WHAT YOU SHOULD DO: Copy the entries exactly, through the "Sys2Proof.Machine.execPinReset rs1 rs0 lrx s" line.

[Stored items]
%%
-- ==== Sys2Proof/Machine/Dispatch.lean ====
section
/-! DEFINITION. One arm per command: its meaning. -/

namespace Sys2Proof.Machine

def exec (i : Instr) (s : State) : Host.Outcome State Fault Refusal :=
  match i with
  | .pinReset rs1 rs0 lrx => Sys2Proof.Machine.execPinReset rs1 rs0 lrx s
  | .lineFilterStep pins => Sys2Proof.Machine.execLineFilterStep pins s
  | .probeMeasurement p => Sys2Proof.Machine.execProbeMeasurement p s
  | .windowCompletion p => Sys2Proof.Machine.execWindowCompletion p s
  | .swap p => Sys2Proof.Machine.execSwap p s
  | .armedDeadline p => Sys2Proof.Machine.execArmedDeadline p s
  | .leaseExpiry => Sys2Proof.Machine.execLeaseExpiry s
  | .characterReceived b => Sys2Proof.Machine.execCharacterReceived b s
  | .gapError => Sys2Proof.Machine.execGapError s
  | .lineBreak => Sys2Proof.Machine.execLineBreak s
  | .frameAccept kind tag data => Sys2Proof.Machine.execFrameAccept kind tag data s
  | .replyTransmit => Sys2Proof.Machine.execReplyTransmit s
  | .reportDequeue => Sys2Proof.Machine.execReportDequeue s
  | .frameEnd => Sys2Proof.Machine.execFrameEnd s
  | .deviceResetEffect rs1 rs0 lrx => Sys2Proof.Machine.execDeviceResetEffect rs1 rs0 lrx s
  | .status tag clear => Sys2Proof.Machine.execStatus tag clear s
  | .deviceReset tag => Sys2Proof.Machine.execDeviceReset tag s
  | .credit tag mode n => Sys2Proof.Machine.execCredit tag mode n s
  | .time tag => Sys2Proof.Machine.execTime tag s
  | .lineSet tag line profile => Sys2Proof.Machine.execLineSet tag line profile s
  | .lineRead tag => Sys2Proof.Machine.execLineRead tag s
  | .profileSet tag profile threshold => Sys2Proof.Machine.execProfileSet tag profile threshold s
  | .stageBegin tag probe lease => Sys2Proof.Machine.execStageBegin tag probe lease s
  | .stageParams tag probe record => Sys2Proof.Machine.execStageParams tag probe record s
  | .stageEdges tag probe chunk edges => Sys2Proof.Machine.execStageEdges tag probe chunk edges s
  | .stageCommit tag probe mode => Sys2Proof.Machine.execStageCommit tag probe mode s
  | .stageAbort tag probe => Sys2Proof.Machine.execStageAbort tag probe s
  | .start tag probe => Sys2Proof.Machine.execStart tag probe s
  | .startAt tag probe tick => Sys2Proof.Machine.execStartAt tag probe tick s
  | .arm tag probe => Sys2Proof.Machine.execArm tag probe s
  | .stop tag probe => Sys2Proof.Machine.execStop tag probe s
  | .probeReset tag probe => Sys2Proof.Machine.execProbeReset tag probe s
  | .probeRead tag probe => Sys2Proof.Machine.execProbeRead tag probe s
  | .snapshot tag probe => Sys2Proof.Machine.execSnapshot tag probe s
  | .histRead tag probe half => Sys2Proof.Machine.execHistRead tag probe half s
  | .histClear tag probe => Sys2Proof.Machine.execHistClear tag probe s
  | .coupleAdd tag source event target action => Sys2Proof.Machine.execCoupleAdd tag source event target action s
  | .coupleRemove tag slot => Sys2Proof.Machine.execCoupleRemove tag slot s
  | .coupleList tag => Sys2Proof.Machine.execCoupleList tag s
  | .timebaseAdvance lrx => Sys2Proof.Machine.execTimebaseAdvance lrx s
  | .characterDiscarded => Sys2Proof.Machine.execCharacterDiscarded s

end Sys2Proof.Machine
end

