-- ==== Sys2Proof/Certificates/Slice0/Obligations.lean ====
section
/-! DEFINITION. The statements for the provers. Each docstring names the rules it formalises, or says that it rests on a choice of the
model and names the log entry. -/

open Sys2Proof Sys2Proof.Machine

/-! ### The step, the resets and the clock -/

/-- A step takes the command at the front of the queue and runs it with the queue's rest. The queue is the model's (log 1). -/
def Obligations.StepRunsFrontCommand : Prop :=
  ∀ (c : Instr) (rest : List Instr) (s : State), step { s with pending := c :: rest } = exec c { s with pending := rest }

/-- PIN_RESET and, once the reply it waits for has been sent, DEVICE_RESET_EFFECT give every block its reset values and enqueue BOOT
with their cause. They leave the part at tick 0, the tick after: the lines' step of tick 0 is still to be made, the byte receiver has its
sample of tick 0, so that a fall of LRX between the reset and tick 0 is a fall at tick 0, nothing waits to be taken, and the queue of
commands stays (R2, R72, R78, R163, R168, R189, R190; that the queue stays is the model's, log 11, that a cleared level in progress is LOW
log 23, that the schedule brings the level of LRX at tick 0 log 24, and the marks of the tick log 18). Before its reply has been sent
DEVICE_RESET_EFFECT changes nothing (R189; log 2). -/
def Obligations.ResetsGiveEveryBlockItsResetValues : Prop :=
  (∀ (rs1 rs0 lrx : Bool) (s : State),
    let c := s.choose 2
    ∃ t, exec (.pinReset rs1 rs0 lrx) s = .next t ∧ ResetValues t rs1 rs0 lrx (lrx != (c.index == 1)) .pin ∧
      t.pending = s.pending ∧ t.schedule = c.state.schedule) ∧
  (∀ (rs1 rs0 lrx : Bool) (s : State) (f : Sending),
    s.hli.resetPending = true → s.hli.transmitter = some f → f.resetReply = true →
    f.bytes.length * (160 * s.hli.divisor) ≤ (s.timebase - f.begun).toNat →
    let c := s.choose 2
    ∃ t, exec (.deviceResetEffect rs1 rs0 lrx) s = .next t ∧ ResetValues t rs1 rs0 lrx (lrx != (c.index == 1)) .request ∧
      t.pending = s.pending ∧ t.schedule = c.state.schedule) ∧
  (∀ s : State, (s.schedule = [] → s.choose 2 = { index := 0, state := s }) ∧
    ∀ (n : Nat) (rest : List Nat), s.schedule = n :: rest →
      s.choose 2 = { index := n % 2, state := { s with schedule := rest } }) ∧
  (∀ (rs1 rs0 lrx : Bool) (s : State),
    (s.hli.resetPending = false ∨ ∀ f, s.hli.transmitter = some f →
      f.resetReply = false ∨ (s.timebase - f.begun).toNat < f.bytes.length * (160 * s.hli.divisor)) →
    exec (.deviceResetEffect rs1 rs0 lrx) s = .next s.resume)
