@[simp] theorem State.setMark_timebase (s : State) (p : ProbeId) (x : TickMark) : (s.setMark p x).timebase = s.timebase := rfl
@[simp] theorem State.setMark_lfe (s : State) (p : ProbeId) (x : TickMark) : (s.setMark p x).lfe = s.lfe := rfl
@[simp] theorem State.setMark_probes (s : State) (p : ProbeId) (x : TickMark) : (s.setMark p x).probes = s.probes := rfl
@[simp] theorem State.setMark_measured (s : State) (p : ProbeId) (x : TickMark) : (s.setMark p x).measured = s.measured.set p.val x p.isLt := rfl
@[simp] theorem State.setMark_occasion (s : State) (p : ProbeId) (x : TickMark) : (s.setMark p x).occasion = s.occasion := rfl
@[simp] theorem State.setMark_raised (s : State) (p : ProbeId) (x : TickMark) : (s.setMark p x).raised = s.raised := rfl
@[simp] theorem State.setMark_actions (s : State) (p : ProbeId) (x : TickMark) : (s.setMark p x).actions = s.actions := rfl
@[simp] theorem State.setMark_staging (s : State) (p : ProbeId) (x : TickMark) : (s.setMark p x).staging = s.staging := rfl
@[simp] theorem State.setMark_cpl (s : State) (p : ProbeId) (x : TickMark) : (s.setMark p x).cpl = s.cpl := rfl
@[simp] theorem State.setMark_rpq (s : State) (p : ProbeId) (x : TickMark) : (s.setMark p x).rpq = s.rpq := rfl
@[simp] theorem State.setMark_hli (s : State) (p : ProbeId) (x : TickMark) : (s.setMark p x).hli = s.hli := rfl
@[simp] theorem State.setMark_schedule (s : State) (p : ProbeId) (x : TickMark) : (s.setMark p x).schedule = s.schedule := rfl
@[simp] theorem State.setMark_pending (s : State) (p : ProbeId) (x : TickMark) : (s.setMark p x).pending = s.pending := rfl
@[simp] theorem State.setMark_probe (s : State) (p : ProbeId) (x : TickMark) (q : ProbeId) : (s.setMark p x).probe q = s.probe q := rfl

@[simp] theorem State.setTimebase_timebase (s : State) (x : Tick) : (s.setTimebase x).timebase = x := rfl
@[simp] theorem State.setTimebase_lfe (s : State) (x : Tick) : (s.setTimebase x).lfe = s.lfe := rfl
@[simp] theorem State.setTimebase_probes (s : State) (x : Tick) : (s.setTimebase x).probes = s.probes := rfl
@[simp] theorem State.setTimebase_measured (s : State) (x : Tick) : (s.setTimebase x).measured = s.measured := rfl
@[simp] theorem State.setTimebase_occasion (s : State) (x : Tick) : (s.setTimebase x).occasion = s.occasion := rfl
@[simp] theorem State.setTimebase_raised (s : State) (x : Tick) : (s.setTimebase x).raised = s.raised := rfl
@[simp] theorem State.setTimebase_actions (s : State) (x : Tick) : (s.setTimebase x).actions = s.actions := rfl
@[simp] theorem State.setTimebase_staging (s : State) (x : Tick) : (s.setTimebase x).staging = s.staging := rfl
@[simp] theorem State.setTimebase_cpl (s : State) (x : Tick) : (s.setTimebase x).cpl = s.cpl := rfl
@[simp] theorem State.setTimebase_rpq (s : State) (x : Tick) : (s.setTimebase x).rpq = s.rpq := rfl
@[simp] theorem State.setTimebase_hli (s : State) (x : Tick) : (s.setTimebase x).hli = s.hli := rfl
@[simp] theorem State.setTimebase_schedule (s : State) (x : Tick) : (s.setTimebase x).schedule = s.schedule := rfl
@[simp] theorem State.setTimebase_pending (s : State) (x : Tick) : (s.setTimebase x).pending = s.pending := rfl
@[simp] theorem State.setTimebase_probe (s : State) (x : Tick) (q : ProbeId) : (s.setTimebase x).probe q = s.probe q := rfl
@[simp] theorem State.setTimebase_mark (s : State) (x : Tick) (q : ProbeId) : (s.setTimebase x).mark q = s.mark q := rfl

@[simp] theorem State.setLfe_timebase (s : State) (x : LineFrontEnd) : (s.setLfe x).timebase = s.timebase := rfl
@[simp] theorem State.setLfe_lfe (s : State) (x : LineFrontEnd) : (s.setLfe x).lfe = x := rfl
@[simp] theorem State.setLfe_probes (s : State) (x : LineFrontEnd) : (s.setLfe x).probes = s.probes := rfl
@[simp] theorem State.setLfe_measured (s : State) (x : LineFrontEnd) : (s.setLfe x).measured = s.measured := rfl
@[simp] theorem State.setLfe_occasion (s : State) (x : LineFrontEnd) : (s.setLfe x).occasion = s.occasion := rfl
@[simp] theorem State.setLfe_raised (s : State) (x : LineFrontEnd) : (s.setLfe x).raised = s.raised := rfl
@[simp] theorem State.setLfe_actions (s : State) (x : LineFrontEnd) : (s.setLfe x).actions = s.actions := rfl
@[simp] theorem State.setLfe_staging (s : State) (x : LineFrontEnd) : (s.setLfe x).staging = s.staging := rfl
@[simp] theorem State.setLfe_cpl (s : State) (x : LineFrontEnd) : (s.setLfe x).cpl = s.cpl := rfl
@[simp] theorem State.setLfe_rpq (s : State) (x : LineFrontEnd) : (s.setLfe x).rpq = s.rpq := rfl
@[simp] theorem State.setLfe_hli (s : State) (x : LineFrontEnd) : (s.setLfe x).hli = s.hli := rfl
@[simp] theorem State.setLfe_schedule (s : State) (x : LineFrontEnd) : (s.setLfe x).schedule = s.schedule := rfl
@[simp] theorem State.setLfe_pending (s : State) (x : LineFrontEnd) : (s.setLfe x).pending = s.pending := rfl
@[simp] theorem State.setLfe_probe (s : State) (x : LineFrontEnd) (q : ProbeId) : (s.setLfe x).probe q = s.probe q := rfl
@[simp] theorem State.setLfe_mark (s : State) (x : LineFrontEnd) (q : ProbeId) : (s.setLfe x).mark q = s.mark q := rfl
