theorem HostLink.WithinPlaces.of_empty {h : HostLink} (hr : h.replies = []) (hc : h.cache = []) : h.WithinPlaces where
  replies := by rw [hr]; exact Nat.zero_le _
  cache := by rw [hc]; exact Nat.zero_le _
  tagsNonzero := by rw [hc]; exact fun _ he => absurd he List.not_mem_nil
  tagsNodup := by rw [hc]; exact .nil

/-! ### O53 -/

theorem Change.keeps_storesBounded {s t : State} (h : Change s t) (hs : StoresBounded s) : StoresBounded t := by
  rw [storesBounded_iff] at *
  obtain ⟨hq, hl⟩ := hs
  cases h with
  | claim h => exact ⟨h.keeps_shares hq, hl.congr h.replies.1 h.replies.2⟩
  | link h hr hc => exact ⟨hq, hl.congr hr hc⟩
  | transmitted => exact ⟨by rw [transmitReply_rpq]; exact hq, hl.transmitted⟩
  | replayed e hr => exact ⟨hq, hl.replayed hr e⟩
  | replied kind tag r hr => exact ⟨hq, hl.replied hr kind tag r⟩
  | tick => exact ⟨hq, hl.congr rfl rfl⟩
  | reset rs1 rs0 lrx cause =>
    obtain ⟨hv, -, -⟩ := resetPart_values rs1 rs0 lrx cause s
    exact ⟨.of_boot hv.queue.1, .of_empty hv.replies.1 hv.replies.2⟩

/-- Settles O53: the bounds survive every elementary change, and a step is a sequence of them. -/
theorem storesStayWithinTheirBounds : Obligations.StoresStayWithinTheirBounds :=
  fun _ _ hs e => (step_changes e).keeps (fun _ _ hu h => h.keeps_storesBounded hu) hs

end Sys2Proof.Machine
end

section
/-! SUPPORT. O37 and O38: the offer of a probe report, the dequeue that may come before it, and REPORT_DEQUEUE (R144, R147 to R149, R160
to R162, R183). -/

namespace Sys2Proof.Machine

theorem probeTotal_eq_length_filter (q : ReportQueue) : q.probeTotal = (q.entries.filter (fun r => r.source.isSome)).length :=
  List.countP_eq_length_filter

/-! ### REPORT_DEQUEUE (R160, R162) -/

section
variable {s : State}

/-- The transmitter takes a report when it is free, no reply waits, a credit is left and a report waits (R160, R183). -/
theorem canDequeue_iff : s.canDequeue = true ↔
    s.hli.transmitter = none ∧ s.hli.replies = [] ∧ s.rpq.credits ≠ 0 ∧ s.rpq.entries ≠ [] := by
  simp [State.canDequeue, and_assoc]

theorem canDequeue_eq_false (h : s.hli.transmitter ≠ none ∨ s.hli.replies ≠ [] ∨ s.rpq.credits = 0 ∨ s.rpq.entries = []) :
    s.canDequeue = false := by
  rw [← Bool.not_eq_true, canDequeue_iff]
  tauto

theorem reportDequeue_of_can (h : s.canDequeue = true) : exec .reportDequeue s = .next s.dequeue.resume :=
  congrArg (fun u : State => Host.Outcome.next u.resume) (if_pos h)

theorem reportDequeue_of_not (h : s.canDequeue = false) : exec .reportDequeue s = .next s.resume :=
  congrArg (fun u : State => Host.Outcome.next u.resume) (if_neg (by rw [h]; exact Bool.false_ne_true))

theorem rq_iff : s.rq = true ↔ s.rpq.entries ≠ [] ∧ s.rpq.credits ≠ 0 := by simp [State.rq]

/-! ### The dequeue that may come inside an operation (R149, R183; log 8) -/

theorem raceDequeue_of_even (h : s.canDequeue = true) {n : Nat} {rest : List Nat} (hs : s.schedule = n :: rest) (hn : n % 2 = 0) :
    s.raceDequeue = s.setSchedule rest := by
  rw [State.raceDequeue, if_pos h, choose_of_schedule hs (by decide), hn]; rfl

theorem raceDequeue_of_odd (h : s.canDequeue = true) {n : Nat} {rest : List Nat} (hs : s.schedule = n :: rest) (hn : n % 2 = 1) :
    s.raceDequeue = (s.setSchedule rest).dequeue := by
  rw [State.raceDequeue, if_pos h, choose_of_schedule hs (by decide), hn]; rfl

/-- Where the transmitter can take a report, it can whatever the schedule holds. -/
theorem reportDequeue_setSchedule (h : s.canDequeue = true) (sch : List Nat) :
    exec .reportDequeue (s.setSchedule sch) = .next (s.setSchedule sch).dequeue.resume :=
  reportDequeue_of_can (s := s.setSchedule sch) h

/-! ### The offer of a probe report (R144, R147, R148, R154) -/

variable {p : ProbeId} {pl : Plan}

/-- The room an offer finds is that after the dequeue that may come before it (R149). -/
theorem offered_hasRoom_iff (hp : (s.probe p).plan = some pl) :
    (s.raceDequeue.withGenerated p).hasRoom p = true ↔ s.raceDequeue.rpq.probeTotal < 60 ∧ s.raceDequeue.rpq.waiting p < pl.quota :=
  hasRoom_withGenerated_iff ((s.raceDequeue_probe p).counters.plan.trans hp)

theorem generate_enqueued (hp : (s.probe p).plan = some pl) (ht : s.raceDequeue.rpq.probeTotal < 60)
    (hq : s.raceDequeue.rpq.waiting p < pl.quota) (body : ReportBody) :
    let u := s.raceDequeue
    s.generate p body =
      { state := { u with
          probes := u.probes.set p.val { u.probe p with generated := (u.probe p).generated + 1 }
          rpq := { u.rpq with
            entries := u.rpq.entries ++ [.probe p (u.probe p).generation s.timebase s.rpq.lostBefore[p.val] body]
            lostBefore := s.rpq.lostBefore.set p.val 0 } }
        lost := false } := by
  dsimp only
  rw [generate_of_room ((offered_hasRoom_iff hp).2 ⟨ht, hq⟩), ← s.raceDequeue_keeps.timebase, ← raceDequeue_lostBefore s]
  simp [State.withGenerated, State.enqueueReport, State.setProbe, State.setRpq, State.probe]

theorem generate_lost (hp : (s.probe p).plan = some pl)
    (h : 60 ≤ s.raceDequeue.rpq.probeTotal ∨ pl.quota ≤ s.raceDequeue.rpq.waiting p) (body : ReportBody) :
    let u := s.raceDequeue
    s.generate p body =
      { state := { u with
          probes := u.probes.set p.val
            { u.probe p with generated := (u.probe p).generated + 1, lost := (u.probe p).lost + 1 }
          rpq := { u.rpq with
            lostBefore := s.rpq.lostBefore.set p.val (BitVec.ofNat 16 (min (s.rpq.lostBefore[p.val].toNat + 1) 65535)) } }
        lost := true } := by
  have hn : ¬ (s.raceDequeue.withGenerated p).hasRoom p = true := by rw [offered_hasRoom_iff hp]; omega
  dsimp only
  rw [generate_of_no_room hn, ← raceDequeue_lostBefore s]
  simp [State.withGenerated, State.loseReport, State.setProbe, State.setRpq, State.probe, satInc_eq_ofNat]

end

/-- Settles O37: the room of the queue behind the possible dequeue decides the offer, and the schedule that dequeue. -/
theorem probeReportsAreEnqueuedOrLost : Obligations.ProbeReportsAreEnqueuedOrLost := by
  refine ⟨fun s p pl body hp => ?_, fun s => canDequeue_iff, fun s h => ?_, fun s n rest hc hs => ⟨raceDequeue_of_even hc hs, ?_⟩⟩
  · dsimp only
    rw [← probeTotal_eq_length_filter, ← waiting_eq_length_filter]
    exact ⟨fun ht hq => generate_enqueued hp ht hq body, fun h => generate_lost hp h body⟩
  · rcases h with h | h
    · exact s.raceDequeue_of_not h
    · exact raceDequeue_of_noDequeue (.inr h)
  · intro hn
    rw [raceDequeue_of_odd hc hs hn]
    exact ⟨rfl, reportDequeue_setSchedule hc rest⟩

/-- Settles O38: the command dequeues exactly where the transmitter can take a report, and a dequeue inside another operation is that
command's. -/
theorem reportsLeaveOldestFirstOnCredit : Obligations.ReportsLeaveOldestFirstOnCredit := by
  refine ⟨fun s r rest ht hr hc he => ?_, fun s h => ?_, fun s => rq_iff, fun s => ?_⟩
  · have hcan : s.canDequeue = true := canDequeue_iff.2 ⟨ht, hr, hc, by rw [he]; exact List.cons_ne_nil r rest⟩
    rw [reportDequeue_of_can hcan, dequeue_of_cons he]
    cases r <;> rfl
  · exact ⟨reportDequeue_of_not (canDequeue_eq_false h), s.raceDequeue_of_not (canDequeue_eq_false h)⟩
  · rcases s.raceDequeue_cases with ⟨sch, e⟩ | ⟨hc, sch, e⟩
    · exact ⟨sch, .inl e⟩
    · exact ⟨sch, .inr (by rw [e]; exact reportDequeue_setSchedule hc sch)⟩

end Sys2Proof.Machine
end

section
/-! SUPPORT. O39: CREDIT, STATUS with clear, and DEVICE_RESET (R158, R185 to R187). -/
%%
RESPONSE BELOW:
-- ==== Sys2Proof/Machine/Dispatch.lean ====
section
/-! DEFINITION. One arm per command: its meaning. -/

namespace Sys2Proof.Machine

def exec (i : Instr) (s : State) : Host.Outcome State Fault Refusal :=
  match i with
  | .pinReset rs1 rs0 lrx => Sys2Proof.Machine.execPinReset rs1 rs0 lrx s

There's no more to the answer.